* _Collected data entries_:
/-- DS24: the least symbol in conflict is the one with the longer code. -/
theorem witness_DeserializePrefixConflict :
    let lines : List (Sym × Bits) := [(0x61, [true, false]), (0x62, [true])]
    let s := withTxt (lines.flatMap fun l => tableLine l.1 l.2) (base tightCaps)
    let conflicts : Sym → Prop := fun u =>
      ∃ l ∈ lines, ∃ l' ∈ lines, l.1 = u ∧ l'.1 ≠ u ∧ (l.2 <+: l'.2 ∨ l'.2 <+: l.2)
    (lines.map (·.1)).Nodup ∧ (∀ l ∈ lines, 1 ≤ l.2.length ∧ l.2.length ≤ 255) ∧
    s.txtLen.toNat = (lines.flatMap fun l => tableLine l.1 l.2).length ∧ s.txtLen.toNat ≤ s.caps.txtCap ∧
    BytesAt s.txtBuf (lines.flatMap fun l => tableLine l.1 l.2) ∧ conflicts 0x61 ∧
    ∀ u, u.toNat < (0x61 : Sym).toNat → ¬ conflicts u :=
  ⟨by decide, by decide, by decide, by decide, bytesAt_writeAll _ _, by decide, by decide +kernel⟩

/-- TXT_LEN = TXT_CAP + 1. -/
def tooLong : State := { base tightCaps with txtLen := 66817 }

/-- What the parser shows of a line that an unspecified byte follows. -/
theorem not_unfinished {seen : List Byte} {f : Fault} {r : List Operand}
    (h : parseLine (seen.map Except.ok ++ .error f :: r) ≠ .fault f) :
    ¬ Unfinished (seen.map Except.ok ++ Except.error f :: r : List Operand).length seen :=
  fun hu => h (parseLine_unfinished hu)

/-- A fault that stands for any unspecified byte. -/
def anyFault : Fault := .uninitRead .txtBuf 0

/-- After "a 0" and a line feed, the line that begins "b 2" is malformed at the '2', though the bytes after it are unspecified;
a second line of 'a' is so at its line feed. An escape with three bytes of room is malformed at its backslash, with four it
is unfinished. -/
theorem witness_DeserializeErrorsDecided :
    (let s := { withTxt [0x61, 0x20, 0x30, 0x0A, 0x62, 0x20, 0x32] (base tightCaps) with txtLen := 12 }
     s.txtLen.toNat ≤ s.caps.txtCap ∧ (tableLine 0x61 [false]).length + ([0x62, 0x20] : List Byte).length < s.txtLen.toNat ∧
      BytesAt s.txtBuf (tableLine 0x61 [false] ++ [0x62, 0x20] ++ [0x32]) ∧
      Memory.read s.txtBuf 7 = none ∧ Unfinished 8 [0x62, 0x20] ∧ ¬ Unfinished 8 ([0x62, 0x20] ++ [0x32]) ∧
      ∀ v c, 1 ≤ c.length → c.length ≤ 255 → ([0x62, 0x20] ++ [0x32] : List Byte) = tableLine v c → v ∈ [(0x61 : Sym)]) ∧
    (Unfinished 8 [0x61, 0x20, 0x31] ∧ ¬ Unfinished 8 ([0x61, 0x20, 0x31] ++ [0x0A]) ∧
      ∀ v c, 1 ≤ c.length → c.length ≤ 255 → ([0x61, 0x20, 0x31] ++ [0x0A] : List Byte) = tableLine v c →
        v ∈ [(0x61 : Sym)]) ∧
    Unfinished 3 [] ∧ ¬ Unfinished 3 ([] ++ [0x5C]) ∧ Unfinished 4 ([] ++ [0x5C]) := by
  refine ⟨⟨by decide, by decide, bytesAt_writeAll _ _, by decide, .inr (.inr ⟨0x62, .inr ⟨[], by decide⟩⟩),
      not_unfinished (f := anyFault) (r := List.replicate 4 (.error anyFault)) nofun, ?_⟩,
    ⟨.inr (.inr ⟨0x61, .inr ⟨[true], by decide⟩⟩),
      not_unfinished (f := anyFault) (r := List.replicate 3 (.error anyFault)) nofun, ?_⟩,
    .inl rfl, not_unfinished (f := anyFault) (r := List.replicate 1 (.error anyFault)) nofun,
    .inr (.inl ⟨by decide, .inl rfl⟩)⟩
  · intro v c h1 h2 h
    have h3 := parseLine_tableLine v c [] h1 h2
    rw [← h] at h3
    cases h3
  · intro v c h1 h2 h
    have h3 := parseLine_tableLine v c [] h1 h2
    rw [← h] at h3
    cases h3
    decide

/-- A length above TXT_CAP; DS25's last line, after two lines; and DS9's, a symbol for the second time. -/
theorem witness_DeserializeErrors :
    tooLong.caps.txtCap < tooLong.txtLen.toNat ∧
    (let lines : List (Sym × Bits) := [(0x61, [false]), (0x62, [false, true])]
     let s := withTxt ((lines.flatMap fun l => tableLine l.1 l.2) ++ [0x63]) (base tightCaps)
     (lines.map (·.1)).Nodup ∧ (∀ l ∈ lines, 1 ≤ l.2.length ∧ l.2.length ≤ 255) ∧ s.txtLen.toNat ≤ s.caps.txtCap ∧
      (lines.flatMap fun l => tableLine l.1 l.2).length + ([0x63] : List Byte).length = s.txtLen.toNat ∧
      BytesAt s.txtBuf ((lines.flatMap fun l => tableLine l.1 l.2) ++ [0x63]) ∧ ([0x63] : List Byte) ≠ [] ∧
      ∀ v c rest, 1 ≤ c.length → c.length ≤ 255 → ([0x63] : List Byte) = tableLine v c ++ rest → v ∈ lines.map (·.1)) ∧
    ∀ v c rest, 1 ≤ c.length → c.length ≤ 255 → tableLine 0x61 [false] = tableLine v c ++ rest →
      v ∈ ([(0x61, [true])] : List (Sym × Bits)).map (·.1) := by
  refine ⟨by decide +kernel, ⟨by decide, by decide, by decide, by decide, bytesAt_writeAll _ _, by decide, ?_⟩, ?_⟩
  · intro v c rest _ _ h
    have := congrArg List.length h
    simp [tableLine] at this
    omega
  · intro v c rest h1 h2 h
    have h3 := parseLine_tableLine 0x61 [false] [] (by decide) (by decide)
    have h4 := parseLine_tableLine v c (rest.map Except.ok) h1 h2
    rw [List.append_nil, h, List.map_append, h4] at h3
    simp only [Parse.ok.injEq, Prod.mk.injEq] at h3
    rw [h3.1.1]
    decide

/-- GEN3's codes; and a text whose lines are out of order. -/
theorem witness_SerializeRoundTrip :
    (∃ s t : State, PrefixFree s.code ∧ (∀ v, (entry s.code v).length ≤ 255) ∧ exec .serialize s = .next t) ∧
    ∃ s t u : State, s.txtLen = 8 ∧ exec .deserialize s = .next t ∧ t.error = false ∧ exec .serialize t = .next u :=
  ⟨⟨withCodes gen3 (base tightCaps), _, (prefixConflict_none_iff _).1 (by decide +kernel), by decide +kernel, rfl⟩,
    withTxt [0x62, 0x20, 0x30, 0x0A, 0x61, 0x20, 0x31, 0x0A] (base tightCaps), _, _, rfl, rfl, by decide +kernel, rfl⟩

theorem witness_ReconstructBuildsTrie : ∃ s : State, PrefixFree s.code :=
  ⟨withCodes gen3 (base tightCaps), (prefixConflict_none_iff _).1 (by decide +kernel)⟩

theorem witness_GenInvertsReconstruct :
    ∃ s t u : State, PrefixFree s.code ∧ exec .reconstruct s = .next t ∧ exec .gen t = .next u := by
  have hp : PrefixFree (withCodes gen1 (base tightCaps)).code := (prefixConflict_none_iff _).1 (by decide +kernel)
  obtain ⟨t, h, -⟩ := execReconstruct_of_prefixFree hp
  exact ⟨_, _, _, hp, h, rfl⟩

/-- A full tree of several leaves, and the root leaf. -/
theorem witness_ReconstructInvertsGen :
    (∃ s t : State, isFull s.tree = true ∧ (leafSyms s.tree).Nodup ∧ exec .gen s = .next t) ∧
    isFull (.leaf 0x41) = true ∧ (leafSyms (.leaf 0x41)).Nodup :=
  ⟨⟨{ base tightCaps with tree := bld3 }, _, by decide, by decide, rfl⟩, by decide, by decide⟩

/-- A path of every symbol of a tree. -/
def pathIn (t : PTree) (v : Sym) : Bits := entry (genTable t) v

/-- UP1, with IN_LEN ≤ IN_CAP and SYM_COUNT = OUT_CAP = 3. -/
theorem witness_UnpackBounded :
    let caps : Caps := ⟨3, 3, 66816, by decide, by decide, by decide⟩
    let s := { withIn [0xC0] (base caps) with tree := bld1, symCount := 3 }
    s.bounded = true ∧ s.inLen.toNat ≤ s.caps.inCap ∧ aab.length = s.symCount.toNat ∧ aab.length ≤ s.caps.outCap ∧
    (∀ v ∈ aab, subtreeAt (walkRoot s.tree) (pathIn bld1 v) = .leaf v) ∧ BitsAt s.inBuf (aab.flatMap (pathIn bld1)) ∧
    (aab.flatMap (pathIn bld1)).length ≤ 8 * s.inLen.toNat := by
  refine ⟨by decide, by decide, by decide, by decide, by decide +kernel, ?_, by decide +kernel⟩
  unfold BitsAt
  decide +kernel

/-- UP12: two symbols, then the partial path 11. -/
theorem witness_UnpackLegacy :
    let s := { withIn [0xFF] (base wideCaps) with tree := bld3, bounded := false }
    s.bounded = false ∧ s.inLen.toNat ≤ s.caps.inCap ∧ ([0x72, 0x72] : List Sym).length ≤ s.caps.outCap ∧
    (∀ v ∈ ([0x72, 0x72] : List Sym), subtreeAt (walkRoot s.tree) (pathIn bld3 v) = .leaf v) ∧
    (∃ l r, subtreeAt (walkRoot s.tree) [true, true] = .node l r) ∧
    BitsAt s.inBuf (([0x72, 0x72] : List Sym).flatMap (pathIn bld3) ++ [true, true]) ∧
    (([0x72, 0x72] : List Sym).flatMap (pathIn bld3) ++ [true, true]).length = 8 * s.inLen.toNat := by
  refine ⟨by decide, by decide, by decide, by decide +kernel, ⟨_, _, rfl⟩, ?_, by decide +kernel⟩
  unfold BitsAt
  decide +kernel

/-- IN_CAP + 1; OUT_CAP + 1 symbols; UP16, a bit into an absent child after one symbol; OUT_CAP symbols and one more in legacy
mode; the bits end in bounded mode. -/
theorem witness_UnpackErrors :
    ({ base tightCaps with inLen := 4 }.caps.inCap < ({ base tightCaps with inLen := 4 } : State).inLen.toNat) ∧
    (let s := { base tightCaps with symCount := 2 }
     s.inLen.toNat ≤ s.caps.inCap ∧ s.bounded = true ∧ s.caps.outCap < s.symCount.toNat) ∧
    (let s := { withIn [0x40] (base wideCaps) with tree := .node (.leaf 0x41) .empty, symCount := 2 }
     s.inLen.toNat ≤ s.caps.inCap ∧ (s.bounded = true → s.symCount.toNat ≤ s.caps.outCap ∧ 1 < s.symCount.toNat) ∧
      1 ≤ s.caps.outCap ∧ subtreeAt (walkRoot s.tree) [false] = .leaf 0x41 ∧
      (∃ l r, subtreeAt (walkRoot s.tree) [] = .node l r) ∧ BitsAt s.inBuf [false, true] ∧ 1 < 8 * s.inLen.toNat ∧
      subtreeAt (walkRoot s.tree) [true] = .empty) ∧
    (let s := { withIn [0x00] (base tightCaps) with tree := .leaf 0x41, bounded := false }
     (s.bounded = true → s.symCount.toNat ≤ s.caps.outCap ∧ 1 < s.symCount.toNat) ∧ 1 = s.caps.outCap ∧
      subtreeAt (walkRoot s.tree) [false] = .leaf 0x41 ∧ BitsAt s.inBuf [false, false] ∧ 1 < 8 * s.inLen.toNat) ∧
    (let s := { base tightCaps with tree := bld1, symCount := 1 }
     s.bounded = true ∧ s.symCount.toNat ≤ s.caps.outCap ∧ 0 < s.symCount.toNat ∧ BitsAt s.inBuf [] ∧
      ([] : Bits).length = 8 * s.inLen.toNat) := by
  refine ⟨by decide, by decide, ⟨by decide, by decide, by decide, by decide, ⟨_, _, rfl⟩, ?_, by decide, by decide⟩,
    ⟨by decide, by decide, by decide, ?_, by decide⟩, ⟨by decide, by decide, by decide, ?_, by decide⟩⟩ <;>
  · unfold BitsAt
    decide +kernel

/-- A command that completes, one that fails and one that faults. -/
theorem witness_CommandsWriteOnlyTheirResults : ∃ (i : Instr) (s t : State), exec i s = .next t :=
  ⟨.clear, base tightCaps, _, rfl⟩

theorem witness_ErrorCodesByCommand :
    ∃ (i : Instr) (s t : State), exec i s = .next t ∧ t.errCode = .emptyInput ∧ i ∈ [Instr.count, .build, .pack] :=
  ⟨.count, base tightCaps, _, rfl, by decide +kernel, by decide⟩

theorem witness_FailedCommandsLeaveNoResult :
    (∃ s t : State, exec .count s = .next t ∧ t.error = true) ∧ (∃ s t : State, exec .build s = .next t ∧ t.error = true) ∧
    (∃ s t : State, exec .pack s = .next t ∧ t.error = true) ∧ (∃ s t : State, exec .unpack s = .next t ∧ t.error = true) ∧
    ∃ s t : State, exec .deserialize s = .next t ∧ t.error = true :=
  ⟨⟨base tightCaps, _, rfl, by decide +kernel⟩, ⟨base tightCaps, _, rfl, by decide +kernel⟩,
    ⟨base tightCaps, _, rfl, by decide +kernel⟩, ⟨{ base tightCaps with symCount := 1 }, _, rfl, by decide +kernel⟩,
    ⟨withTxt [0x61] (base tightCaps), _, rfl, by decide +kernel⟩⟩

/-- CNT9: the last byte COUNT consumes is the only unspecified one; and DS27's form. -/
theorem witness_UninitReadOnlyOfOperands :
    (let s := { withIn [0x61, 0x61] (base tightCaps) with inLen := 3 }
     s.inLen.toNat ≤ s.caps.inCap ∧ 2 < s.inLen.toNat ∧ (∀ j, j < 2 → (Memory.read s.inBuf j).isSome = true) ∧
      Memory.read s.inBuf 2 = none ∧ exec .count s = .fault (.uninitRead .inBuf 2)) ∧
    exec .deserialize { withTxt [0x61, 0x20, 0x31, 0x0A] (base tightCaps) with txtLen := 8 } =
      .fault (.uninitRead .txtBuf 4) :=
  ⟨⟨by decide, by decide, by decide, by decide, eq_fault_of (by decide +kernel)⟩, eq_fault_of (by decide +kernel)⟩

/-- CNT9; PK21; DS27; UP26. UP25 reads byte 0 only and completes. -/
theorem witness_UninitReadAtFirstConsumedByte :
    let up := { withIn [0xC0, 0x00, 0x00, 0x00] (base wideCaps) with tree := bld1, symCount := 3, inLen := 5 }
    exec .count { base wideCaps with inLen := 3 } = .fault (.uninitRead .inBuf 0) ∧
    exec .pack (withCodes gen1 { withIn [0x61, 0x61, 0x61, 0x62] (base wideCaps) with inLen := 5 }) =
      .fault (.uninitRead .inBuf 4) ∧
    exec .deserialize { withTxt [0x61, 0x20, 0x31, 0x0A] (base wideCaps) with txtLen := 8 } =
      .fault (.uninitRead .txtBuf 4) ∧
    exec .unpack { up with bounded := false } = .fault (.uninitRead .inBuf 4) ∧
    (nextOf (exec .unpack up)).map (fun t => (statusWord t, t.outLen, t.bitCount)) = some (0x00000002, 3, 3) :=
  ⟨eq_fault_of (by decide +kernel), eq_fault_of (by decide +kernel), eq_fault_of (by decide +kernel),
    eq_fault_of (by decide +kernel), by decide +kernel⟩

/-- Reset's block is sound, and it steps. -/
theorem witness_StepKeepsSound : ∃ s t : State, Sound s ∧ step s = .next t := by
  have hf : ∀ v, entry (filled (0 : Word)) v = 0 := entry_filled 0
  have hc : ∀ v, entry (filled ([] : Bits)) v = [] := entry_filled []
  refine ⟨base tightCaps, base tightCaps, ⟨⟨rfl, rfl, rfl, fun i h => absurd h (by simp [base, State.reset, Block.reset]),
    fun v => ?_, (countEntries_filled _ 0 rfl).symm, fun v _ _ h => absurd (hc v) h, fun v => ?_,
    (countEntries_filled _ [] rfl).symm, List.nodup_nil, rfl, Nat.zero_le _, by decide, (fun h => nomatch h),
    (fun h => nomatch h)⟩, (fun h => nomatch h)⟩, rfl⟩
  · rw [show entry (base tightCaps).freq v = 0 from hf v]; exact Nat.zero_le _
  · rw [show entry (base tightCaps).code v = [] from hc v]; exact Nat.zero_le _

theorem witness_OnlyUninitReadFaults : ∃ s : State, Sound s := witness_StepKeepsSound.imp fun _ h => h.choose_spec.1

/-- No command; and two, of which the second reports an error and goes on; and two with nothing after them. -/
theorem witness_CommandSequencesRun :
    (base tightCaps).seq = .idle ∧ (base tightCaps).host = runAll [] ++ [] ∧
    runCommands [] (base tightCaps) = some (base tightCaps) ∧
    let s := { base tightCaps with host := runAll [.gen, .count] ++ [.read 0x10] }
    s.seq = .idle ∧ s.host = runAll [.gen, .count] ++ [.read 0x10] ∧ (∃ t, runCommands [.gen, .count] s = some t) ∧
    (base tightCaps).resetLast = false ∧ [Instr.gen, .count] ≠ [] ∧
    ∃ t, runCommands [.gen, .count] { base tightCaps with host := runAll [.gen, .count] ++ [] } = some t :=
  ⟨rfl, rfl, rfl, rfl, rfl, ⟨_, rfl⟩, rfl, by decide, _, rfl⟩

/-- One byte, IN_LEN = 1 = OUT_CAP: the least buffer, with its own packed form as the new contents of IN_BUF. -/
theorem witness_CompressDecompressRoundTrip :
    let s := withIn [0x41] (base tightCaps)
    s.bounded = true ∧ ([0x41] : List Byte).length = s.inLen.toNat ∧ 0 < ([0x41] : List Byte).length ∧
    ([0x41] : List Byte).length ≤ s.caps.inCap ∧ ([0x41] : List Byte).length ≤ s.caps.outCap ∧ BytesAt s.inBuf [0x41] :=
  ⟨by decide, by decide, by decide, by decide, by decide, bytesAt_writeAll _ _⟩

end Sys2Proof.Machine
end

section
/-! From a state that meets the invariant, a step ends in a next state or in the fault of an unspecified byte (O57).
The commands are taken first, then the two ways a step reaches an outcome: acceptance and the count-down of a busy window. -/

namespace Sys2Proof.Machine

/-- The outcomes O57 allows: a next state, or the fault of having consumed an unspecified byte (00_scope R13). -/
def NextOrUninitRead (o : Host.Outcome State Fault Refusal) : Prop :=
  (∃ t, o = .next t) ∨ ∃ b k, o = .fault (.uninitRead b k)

==

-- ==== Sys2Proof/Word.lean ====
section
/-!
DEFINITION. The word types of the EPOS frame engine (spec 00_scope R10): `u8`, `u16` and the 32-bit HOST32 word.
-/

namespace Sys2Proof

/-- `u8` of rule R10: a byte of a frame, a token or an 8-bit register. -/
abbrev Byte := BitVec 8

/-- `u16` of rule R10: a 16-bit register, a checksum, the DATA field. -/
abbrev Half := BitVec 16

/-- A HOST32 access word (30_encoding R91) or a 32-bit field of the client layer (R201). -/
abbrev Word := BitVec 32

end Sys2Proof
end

* _Your goal_:
Give the number of lines in the data that include the string "Prop", please, and nothing else.

* _Answer to the problem_:
2